▶ **How to complete this task**:
In the data below, which lines contain "device"? List them by copying each one.

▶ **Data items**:
--- START ---
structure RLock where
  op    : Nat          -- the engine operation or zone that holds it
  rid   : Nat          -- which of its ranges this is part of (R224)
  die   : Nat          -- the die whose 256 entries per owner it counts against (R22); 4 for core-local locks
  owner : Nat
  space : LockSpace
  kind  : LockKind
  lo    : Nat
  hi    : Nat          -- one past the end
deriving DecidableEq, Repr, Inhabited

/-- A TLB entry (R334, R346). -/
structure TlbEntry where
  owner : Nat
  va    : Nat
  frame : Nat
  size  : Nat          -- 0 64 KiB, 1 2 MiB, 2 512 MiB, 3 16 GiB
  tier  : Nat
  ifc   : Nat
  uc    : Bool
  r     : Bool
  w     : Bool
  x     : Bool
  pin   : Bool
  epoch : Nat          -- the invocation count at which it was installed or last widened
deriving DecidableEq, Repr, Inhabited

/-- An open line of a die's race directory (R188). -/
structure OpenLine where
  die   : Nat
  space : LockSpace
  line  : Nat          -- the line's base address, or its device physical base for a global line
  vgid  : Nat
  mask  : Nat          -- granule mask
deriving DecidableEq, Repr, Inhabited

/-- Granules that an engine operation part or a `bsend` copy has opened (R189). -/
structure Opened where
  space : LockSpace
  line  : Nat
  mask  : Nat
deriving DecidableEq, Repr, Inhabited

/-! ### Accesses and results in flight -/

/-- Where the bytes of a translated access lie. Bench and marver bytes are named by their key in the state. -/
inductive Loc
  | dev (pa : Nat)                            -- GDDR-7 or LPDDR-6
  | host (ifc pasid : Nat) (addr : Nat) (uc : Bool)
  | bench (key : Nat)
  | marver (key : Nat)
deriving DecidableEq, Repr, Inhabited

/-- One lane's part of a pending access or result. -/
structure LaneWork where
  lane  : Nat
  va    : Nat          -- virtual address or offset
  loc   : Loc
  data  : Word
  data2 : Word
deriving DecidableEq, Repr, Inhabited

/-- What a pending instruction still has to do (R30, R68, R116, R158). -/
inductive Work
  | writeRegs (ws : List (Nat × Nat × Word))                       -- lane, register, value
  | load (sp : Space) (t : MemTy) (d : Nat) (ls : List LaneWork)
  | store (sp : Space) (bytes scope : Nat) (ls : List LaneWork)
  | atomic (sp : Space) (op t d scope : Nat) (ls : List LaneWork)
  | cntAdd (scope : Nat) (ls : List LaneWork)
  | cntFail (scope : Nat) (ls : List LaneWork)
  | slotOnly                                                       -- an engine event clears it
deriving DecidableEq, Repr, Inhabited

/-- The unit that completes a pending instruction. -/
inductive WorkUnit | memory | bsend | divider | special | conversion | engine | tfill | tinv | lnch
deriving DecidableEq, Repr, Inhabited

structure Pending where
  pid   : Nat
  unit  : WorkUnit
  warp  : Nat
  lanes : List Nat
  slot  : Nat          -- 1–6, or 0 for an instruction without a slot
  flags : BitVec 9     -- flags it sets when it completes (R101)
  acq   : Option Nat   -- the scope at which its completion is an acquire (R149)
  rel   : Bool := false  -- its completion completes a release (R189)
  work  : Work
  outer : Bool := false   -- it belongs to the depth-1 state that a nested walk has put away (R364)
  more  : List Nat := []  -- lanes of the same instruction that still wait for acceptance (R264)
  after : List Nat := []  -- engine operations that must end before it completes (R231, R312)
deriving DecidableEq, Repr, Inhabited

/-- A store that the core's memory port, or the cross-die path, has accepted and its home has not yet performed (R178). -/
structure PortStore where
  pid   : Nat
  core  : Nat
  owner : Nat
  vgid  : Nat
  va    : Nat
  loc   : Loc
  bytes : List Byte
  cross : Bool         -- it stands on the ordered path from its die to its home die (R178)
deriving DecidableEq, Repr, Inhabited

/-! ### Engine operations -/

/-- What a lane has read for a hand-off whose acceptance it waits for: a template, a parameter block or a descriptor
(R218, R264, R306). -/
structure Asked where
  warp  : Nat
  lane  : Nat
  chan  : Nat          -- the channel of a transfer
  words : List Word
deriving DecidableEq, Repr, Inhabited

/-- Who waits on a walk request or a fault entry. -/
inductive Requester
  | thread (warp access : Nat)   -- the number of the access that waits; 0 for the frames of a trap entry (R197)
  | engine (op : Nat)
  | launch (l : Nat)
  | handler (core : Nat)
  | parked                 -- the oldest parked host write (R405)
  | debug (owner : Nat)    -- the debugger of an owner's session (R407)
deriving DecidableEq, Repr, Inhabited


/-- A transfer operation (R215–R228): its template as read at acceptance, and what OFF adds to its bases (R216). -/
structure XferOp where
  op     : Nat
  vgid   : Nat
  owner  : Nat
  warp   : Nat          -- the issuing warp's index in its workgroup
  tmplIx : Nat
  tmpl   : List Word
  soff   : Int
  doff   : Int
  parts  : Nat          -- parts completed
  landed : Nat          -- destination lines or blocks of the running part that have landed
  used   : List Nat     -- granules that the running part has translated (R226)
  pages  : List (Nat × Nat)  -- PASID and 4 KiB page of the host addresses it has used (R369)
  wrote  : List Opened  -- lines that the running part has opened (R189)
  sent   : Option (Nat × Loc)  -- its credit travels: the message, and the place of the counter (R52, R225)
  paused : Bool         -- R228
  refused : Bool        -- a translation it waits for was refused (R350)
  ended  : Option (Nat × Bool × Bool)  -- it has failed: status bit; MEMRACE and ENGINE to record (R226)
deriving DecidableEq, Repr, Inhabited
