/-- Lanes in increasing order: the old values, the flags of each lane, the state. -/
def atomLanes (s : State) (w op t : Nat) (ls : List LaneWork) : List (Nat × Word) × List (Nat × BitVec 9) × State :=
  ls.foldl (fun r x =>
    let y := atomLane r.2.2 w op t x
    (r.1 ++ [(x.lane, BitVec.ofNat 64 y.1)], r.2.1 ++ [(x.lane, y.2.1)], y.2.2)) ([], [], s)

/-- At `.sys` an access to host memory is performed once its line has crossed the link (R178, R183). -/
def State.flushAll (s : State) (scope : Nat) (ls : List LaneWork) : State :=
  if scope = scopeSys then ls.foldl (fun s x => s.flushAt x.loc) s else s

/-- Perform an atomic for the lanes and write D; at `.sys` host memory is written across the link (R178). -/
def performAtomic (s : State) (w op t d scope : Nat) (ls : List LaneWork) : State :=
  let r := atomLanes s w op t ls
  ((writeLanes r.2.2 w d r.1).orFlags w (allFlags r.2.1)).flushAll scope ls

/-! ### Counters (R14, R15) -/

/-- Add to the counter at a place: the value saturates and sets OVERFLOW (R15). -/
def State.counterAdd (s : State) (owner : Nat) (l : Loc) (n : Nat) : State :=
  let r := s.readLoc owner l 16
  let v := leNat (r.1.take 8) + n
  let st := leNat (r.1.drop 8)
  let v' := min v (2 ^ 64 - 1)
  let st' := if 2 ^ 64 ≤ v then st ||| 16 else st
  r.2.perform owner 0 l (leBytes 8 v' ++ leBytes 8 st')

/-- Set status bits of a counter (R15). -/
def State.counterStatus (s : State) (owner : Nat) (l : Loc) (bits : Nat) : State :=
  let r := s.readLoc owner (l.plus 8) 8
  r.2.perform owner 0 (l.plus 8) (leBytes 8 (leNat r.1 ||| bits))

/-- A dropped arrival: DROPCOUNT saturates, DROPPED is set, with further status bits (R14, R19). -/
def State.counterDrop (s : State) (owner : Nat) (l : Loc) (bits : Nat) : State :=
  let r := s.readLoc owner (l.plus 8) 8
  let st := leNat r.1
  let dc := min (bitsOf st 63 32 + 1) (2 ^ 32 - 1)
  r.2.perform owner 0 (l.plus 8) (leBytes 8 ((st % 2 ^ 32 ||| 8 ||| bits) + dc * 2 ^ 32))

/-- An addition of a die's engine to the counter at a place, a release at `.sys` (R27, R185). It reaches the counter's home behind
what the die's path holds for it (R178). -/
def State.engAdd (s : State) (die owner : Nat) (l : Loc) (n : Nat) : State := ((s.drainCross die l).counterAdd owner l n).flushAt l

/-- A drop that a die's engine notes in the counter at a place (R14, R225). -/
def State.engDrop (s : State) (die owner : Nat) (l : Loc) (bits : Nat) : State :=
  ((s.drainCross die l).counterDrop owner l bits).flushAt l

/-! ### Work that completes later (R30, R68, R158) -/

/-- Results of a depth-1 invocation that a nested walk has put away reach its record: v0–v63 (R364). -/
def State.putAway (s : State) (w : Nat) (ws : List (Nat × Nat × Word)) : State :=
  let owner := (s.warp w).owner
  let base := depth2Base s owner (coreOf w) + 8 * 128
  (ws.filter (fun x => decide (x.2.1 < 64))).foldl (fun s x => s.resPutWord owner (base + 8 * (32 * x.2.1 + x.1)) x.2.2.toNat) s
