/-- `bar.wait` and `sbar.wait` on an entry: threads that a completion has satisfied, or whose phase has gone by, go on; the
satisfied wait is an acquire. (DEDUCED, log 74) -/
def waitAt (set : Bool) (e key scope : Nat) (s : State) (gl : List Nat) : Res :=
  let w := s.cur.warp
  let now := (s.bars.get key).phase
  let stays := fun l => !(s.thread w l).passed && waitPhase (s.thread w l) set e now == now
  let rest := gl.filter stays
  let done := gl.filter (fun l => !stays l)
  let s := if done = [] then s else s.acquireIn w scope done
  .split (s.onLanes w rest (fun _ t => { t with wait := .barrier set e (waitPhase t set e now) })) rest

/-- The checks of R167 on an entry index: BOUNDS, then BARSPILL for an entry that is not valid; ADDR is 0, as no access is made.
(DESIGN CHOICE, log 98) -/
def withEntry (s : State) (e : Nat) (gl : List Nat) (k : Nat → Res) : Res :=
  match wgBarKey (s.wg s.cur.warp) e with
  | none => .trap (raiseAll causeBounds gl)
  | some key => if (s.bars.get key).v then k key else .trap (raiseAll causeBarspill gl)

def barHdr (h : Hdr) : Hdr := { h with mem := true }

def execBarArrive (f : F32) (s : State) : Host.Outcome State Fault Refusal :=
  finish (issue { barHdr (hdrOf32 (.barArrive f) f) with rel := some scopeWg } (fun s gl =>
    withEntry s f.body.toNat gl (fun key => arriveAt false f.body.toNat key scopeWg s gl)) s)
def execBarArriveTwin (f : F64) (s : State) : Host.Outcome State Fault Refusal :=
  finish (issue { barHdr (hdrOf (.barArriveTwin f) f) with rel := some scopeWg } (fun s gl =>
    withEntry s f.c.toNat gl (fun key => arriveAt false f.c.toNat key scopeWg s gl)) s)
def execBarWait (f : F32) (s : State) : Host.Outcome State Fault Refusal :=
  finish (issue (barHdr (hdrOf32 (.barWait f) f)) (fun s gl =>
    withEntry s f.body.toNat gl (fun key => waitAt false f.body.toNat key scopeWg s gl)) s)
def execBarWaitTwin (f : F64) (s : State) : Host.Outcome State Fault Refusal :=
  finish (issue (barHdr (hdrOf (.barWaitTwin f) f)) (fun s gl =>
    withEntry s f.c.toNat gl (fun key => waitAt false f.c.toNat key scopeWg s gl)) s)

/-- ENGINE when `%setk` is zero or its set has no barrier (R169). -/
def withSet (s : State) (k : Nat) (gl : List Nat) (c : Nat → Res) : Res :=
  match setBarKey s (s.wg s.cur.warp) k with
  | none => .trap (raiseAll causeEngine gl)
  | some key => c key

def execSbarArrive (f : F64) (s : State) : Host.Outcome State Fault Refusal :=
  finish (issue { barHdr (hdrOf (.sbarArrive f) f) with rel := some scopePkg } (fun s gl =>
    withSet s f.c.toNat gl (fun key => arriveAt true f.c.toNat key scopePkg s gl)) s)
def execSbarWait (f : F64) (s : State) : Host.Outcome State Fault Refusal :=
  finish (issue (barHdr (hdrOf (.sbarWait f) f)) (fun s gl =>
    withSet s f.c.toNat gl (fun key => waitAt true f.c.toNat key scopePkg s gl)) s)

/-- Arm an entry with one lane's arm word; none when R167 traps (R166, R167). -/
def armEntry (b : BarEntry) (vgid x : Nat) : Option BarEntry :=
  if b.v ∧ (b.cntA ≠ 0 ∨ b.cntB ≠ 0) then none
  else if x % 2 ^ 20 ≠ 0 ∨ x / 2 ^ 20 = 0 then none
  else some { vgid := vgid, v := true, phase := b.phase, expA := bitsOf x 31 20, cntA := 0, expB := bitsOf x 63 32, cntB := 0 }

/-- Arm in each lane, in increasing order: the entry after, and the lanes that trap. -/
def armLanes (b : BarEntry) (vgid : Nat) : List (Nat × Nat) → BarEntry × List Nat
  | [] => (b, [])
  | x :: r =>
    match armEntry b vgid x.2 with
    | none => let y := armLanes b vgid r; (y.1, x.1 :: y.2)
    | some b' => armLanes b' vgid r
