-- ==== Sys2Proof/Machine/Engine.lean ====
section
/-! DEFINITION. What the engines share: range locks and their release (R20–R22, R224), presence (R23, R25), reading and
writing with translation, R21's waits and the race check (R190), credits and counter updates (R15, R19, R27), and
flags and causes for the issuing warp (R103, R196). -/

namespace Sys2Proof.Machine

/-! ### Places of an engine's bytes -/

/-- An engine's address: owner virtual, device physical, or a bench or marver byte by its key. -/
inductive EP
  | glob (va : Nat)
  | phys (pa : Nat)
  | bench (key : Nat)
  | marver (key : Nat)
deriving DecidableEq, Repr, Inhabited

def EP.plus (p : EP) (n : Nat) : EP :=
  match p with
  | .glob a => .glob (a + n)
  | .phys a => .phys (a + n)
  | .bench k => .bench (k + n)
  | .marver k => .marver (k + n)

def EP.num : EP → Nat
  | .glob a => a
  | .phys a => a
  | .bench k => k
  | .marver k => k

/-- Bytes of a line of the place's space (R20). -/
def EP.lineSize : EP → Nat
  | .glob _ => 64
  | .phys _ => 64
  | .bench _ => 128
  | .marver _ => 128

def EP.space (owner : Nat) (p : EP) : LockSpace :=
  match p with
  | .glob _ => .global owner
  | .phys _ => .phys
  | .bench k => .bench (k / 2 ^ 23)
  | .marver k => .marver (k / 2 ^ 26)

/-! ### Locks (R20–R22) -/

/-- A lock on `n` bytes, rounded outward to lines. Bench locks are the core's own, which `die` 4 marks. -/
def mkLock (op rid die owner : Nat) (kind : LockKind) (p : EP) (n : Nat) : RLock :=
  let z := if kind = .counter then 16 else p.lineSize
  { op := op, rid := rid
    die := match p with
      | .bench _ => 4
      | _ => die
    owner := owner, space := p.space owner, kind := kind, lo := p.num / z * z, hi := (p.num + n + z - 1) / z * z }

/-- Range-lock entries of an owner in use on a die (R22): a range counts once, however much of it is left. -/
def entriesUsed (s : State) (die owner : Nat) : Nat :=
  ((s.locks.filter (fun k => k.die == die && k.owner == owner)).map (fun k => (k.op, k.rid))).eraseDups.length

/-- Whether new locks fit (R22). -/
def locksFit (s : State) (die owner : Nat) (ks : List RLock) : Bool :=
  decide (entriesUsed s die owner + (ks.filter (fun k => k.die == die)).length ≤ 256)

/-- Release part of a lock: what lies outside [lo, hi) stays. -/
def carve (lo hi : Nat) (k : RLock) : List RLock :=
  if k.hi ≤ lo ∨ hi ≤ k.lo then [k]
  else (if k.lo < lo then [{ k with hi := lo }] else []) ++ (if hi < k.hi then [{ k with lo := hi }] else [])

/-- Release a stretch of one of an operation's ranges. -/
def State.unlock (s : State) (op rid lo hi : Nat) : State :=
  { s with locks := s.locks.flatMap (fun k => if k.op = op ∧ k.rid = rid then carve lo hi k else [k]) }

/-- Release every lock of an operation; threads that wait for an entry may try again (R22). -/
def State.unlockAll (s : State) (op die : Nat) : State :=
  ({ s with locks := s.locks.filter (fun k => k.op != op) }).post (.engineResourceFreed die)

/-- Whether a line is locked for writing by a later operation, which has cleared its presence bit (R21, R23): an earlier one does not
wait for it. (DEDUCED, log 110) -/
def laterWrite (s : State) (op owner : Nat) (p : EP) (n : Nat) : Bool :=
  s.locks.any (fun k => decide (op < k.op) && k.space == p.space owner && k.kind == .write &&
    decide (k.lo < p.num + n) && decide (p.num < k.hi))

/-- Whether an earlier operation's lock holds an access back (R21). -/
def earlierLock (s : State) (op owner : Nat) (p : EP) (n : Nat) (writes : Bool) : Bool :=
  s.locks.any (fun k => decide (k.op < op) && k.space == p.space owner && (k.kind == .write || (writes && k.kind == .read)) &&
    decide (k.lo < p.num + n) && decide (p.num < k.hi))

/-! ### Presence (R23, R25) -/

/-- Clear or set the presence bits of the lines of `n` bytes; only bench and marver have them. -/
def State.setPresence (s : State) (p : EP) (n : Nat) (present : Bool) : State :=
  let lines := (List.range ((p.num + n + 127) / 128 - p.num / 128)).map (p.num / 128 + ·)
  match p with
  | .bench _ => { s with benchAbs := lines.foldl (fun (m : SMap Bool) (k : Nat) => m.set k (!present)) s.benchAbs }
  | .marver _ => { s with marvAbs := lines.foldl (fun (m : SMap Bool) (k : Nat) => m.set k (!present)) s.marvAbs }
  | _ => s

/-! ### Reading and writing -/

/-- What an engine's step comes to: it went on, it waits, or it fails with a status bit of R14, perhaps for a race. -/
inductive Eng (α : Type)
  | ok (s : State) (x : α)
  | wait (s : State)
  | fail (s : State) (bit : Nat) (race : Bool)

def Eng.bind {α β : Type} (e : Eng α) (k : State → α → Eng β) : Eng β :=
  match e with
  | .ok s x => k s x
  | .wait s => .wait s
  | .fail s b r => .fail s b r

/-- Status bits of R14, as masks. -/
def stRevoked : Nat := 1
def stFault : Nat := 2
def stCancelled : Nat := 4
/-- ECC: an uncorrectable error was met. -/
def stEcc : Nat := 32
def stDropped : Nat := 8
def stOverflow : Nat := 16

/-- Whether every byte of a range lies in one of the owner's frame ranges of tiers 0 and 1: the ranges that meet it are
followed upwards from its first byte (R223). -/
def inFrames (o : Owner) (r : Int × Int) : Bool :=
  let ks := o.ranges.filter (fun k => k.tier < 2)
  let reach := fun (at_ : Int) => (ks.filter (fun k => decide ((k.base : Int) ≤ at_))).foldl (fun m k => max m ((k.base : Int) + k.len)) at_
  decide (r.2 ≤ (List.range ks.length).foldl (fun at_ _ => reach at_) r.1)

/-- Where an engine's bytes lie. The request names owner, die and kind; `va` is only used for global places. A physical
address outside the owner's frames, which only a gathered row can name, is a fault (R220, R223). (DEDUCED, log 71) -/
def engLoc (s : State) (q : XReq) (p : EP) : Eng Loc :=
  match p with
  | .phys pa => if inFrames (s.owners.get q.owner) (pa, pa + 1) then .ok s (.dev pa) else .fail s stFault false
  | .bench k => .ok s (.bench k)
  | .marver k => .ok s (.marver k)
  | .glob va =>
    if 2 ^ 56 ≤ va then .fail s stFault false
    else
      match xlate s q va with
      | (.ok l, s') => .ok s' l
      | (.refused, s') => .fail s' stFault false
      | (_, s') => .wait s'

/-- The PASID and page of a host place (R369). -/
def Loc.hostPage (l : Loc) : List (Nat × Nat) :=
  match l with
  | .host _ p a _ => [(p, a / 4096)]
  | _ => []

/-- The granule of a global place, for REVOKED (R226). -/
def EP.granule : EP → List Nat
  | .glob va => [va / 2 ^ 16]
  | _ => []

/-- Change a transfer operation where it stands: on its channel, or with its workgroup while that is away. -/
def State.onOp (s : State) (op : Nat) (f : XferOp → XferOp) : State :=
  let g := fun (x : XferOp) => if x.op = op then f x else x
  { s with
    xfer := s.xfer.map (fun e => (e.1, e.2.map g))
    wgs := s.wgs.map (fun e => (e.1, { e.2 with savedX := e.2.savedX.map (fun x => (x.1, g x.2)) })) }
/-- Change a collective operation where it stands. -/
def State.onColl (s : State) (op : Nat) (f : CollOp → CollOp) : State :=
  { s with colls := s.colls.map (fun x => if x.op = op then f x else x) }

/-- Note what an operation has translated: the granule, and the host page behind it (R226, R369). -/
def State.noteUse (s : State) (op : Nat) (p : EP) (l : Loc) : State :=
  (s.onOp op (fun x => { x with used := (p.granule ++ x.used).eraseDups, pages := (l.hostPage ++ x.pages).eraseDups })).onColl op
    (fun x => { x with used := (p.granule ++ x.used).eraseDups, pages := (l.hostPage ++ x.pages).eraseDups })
--- END ---
▶ **Response to this exercise**:
  line  : Nat          -- the line's base address, or its device physical base for a global line
/-- An engine's address: owner virtual, device physical, or a bench or marver byte by its key. -/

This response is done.